Abstract

In our 2017 study ‘Assessing ExxonMobil’s climate change communications (1977–2014)’, we concluded that ExxonMobil has in the past misled the public about climate change. We demonstrated that ExxonMobil ‘advertorials’—paid, editorial-style advertisements—in The New York Times spanning 1989–2004 overwhelmingly expressed doubt about climate change as real and human-caused, serious, and solvable, whereas peer-reviewed papers and internal reports authored by company employees by and large did not. Here, we present an expanded investigation of ExxonMobil’s strategies of denial and delay. Firstly, analyzing additional documents of which we were unaware when our original study was published, we show that our original conclusion is reinforced and statistically significant: between 1989–2004, ExxonMobil advertorials overwhelmingly communicated doubt.
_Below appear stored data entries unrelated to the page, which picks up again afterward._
-- ==== Sys2Proof/Machine/Ops.lean ====
section
/-! DEFINITION. The shared operations: recording a fault (60_exceptions.md R147) and clearing it (40_command_protocol.md
R74), accepting a command (R70), the host's read and write (20_memory.md R43, R44), and completion (40_command_protocol.md
R73). -/

namespace Sys2Proof.Machine

variable {W : Nat}

/-- `raise Fault(code)`: the block's whole exception entry (60_exceptions.md R147, R151). The first fault is kept. -/
def raise (code : FaultCode) (s : State W) : State W :=
  if s.err then s else { s with err := true, ecode := some code }

/-- The effect of ACK at its accept edge: the block's exception return (40_command_protocol.md R74; 60_exceptions.md
R152). -/
def acknowledge (v : Word W) (s : State W) : State W :=
  { s with cmd := v, done := false, err := false, ecode := none }

/-- Accepting a computing command (40_command_protocol.md R70, last case). -/
def accept (v : Word W) (s : State W) : State W :=
  { s with cmd := v, busy := true, done := false }

/-- A word written to CMD with BUSY = 0 (40_command_protocol.md R70). -/
def issue (v : Word W) (s : State W) : State W :=
  if zeroField v ≠ 0 ∨ opField v = 0 ∨ 8 ≤ opField v then raise .eIllegalCmd s
  else if opField v = 7 then acknowledge v s
  else accept v s

/-- A write of CTRL: IE is written, KEYLOCK is only ever set, other bits are ignored (10_state.md R18). -/
def writeCtrl (v : Word W) (s : State W) : State W :=
  { s with ie := v.getLsbD 0, keylock := s.keylock || v.getLsbD 1 }

/-- Case 6 of 20_memory.md R44: the whole word is stored. CMD, CTRL, STATUS and RES are not written this way. -/
def State.put (s : State W) (r : Reg) (v : Word W) : State W :=
  match r with
  | .opa => { s with opa := v }
  | .opb => { s with opb := v }
  | .modulus => { s with modulus := v }
  | .invmult => { s with invmult := v }
  | .priv j => { s with priv := s.priv.set j.val v j.isLt }
  | .pub j => { s with pub := s.pub.set j.val v j.isLt }
  | .cmd | .status | .ctrl | .res => s

/-- `RegRead(idx)`: the register at the index, 0 when the index is reserved (20_memory.md R43, R45). -/
def regRead (idx : Index) (s : State W) : Word W :=
  match regOf idx with
  | some r => s.get r
  | none => 0

/-- `RegWrite(idx, v)`: the first of the six cases that applies (20_memory.md R44). -/
def hostWrite (idx : Index) (v : Word W) (s : State W) : State W :=
  if s.busy then raise .eBusy s
  else
    match regOf idx with
    | none => raise .eAddr s
    | some r =>
      if r.readOnly then raise .eAddr s
      else if r.lockable && s.keylock then raise .eLocked s
      else
        match r with
        | .cmd => issue v s
        | .ctrl => writeCtrl v s
        | .status | .opa | .opb | .modulus | .invmult | .res | .priv _ | .pub _ => s.put r v

/-- What `rdata` shows in a cycle, recorded in the model's own field (20_memory.md R41; log 5). -/
def showRdata (v : Word W) (s : State W) : State W := { s with rdata := v }

/-- A write cycle of the port: the write, and `rdata` shows 0 (20_memory.md R41, R44). -/
def writeCycle (idx : Index) (v : Word W) (s : State W) : State W := showRdata 0 (hostWrite idx v s)

/-- A read cycle of the port: `rdata` shows the register, no register changes (20_memory.md R41, R43). -/
def readCycle (idx : Index) (s : State W) : State W := showRdata (regRead idx s) s

/-- A cycle without an access: `rdata` shows 0 (20_memory.md R41). -/
def idleCycle (s : State W) : State W := showRdata 0 s

/-- What completion does with the outcome, before BUSY and DONE (40_command_protocol.md R73). -/
def deliver (o : CmdOutcome) (s : State W) : State W :=
  match o with
  | .result res flag => { s with res := BitVec.ofNat W res, flag := flag }
  | .fault code => raise code s

/-- Completion: the outcome, then `BUSY <- 0; DONE <- 1` (40_command_protocol.md R73). -/
def finish (o : CmdOutcome) (s : State W) : State W :=
  { deliver o s with busy := false, done := true }

/-- A port access: a write cycle or a read cycle (20_memory.md R41). -/
def portCycle (a : Access W) (s : State W) : State W :=
  if a.we then writeCycle a.addr a.wdata s else readCycle a.addr s

/-- Go on from an answer; a stop stays a stop. -/
def andThen {α β : Type} (o : Host.Outcome α Fault Refusal) (f : α → Host.Outcome β Fault Refusal) :
    Host.Outcome β Fault Refusal :=
  match o with
  | .next a => f a
  | .fault r => .fault r
  | .refused r => .refused r

end Sys2Proof.Machine
end

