-- ==== Sys2Proof/Machine/Dispatch.lean ====
section
/-! DEFINITION. What each instruction does at its own clock edge: one arm per constructor, in the order of
spec/opcode_table.json. The completion of a command in flight is Machine/Engine.lean. -/

namespace Sys2Proof.Machine

def exec (i : Instr) (s : State) : Host.Outcome State Fault Refusal :=
  match i with
  | .modinv => Sys2Proof.Machine.execModinv s
  | .gcd => Sys2Proof.Machine.execGcd s
  | .isprime => Sys2Proof.Machine.execIsprime s
  | .supchk => Sys2Proof.Machine.execSupchk s
  | .ksum => Sys2Proof.Machine.execKsum s
  | .gdec => Sys2Proof.Machine.execGdec s
  | .ack => Sys2Proof.Machine.execAck s
  | .wr addr wdata => Sys2Proof.Machine.execWr addr wdata s
  | .rd addr => Sys2Proof.Machine.execRd addr s

end Sys2Proof.Machine
end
We further demonstrate that (i) Mobil, like Exxon, was engaged in mainstream climate science research prior to their 1999 merger, even as Mobil ran advertorials challenging that science; (ii) Exxon, as well as Mobil, communicated direct and indirect doubt about climate change and (iii) doubt-mongering did not end after the merger. We now conclude with even greater confidence that ExxonMobil misled the public, delineating three distinct ways in which they have done so.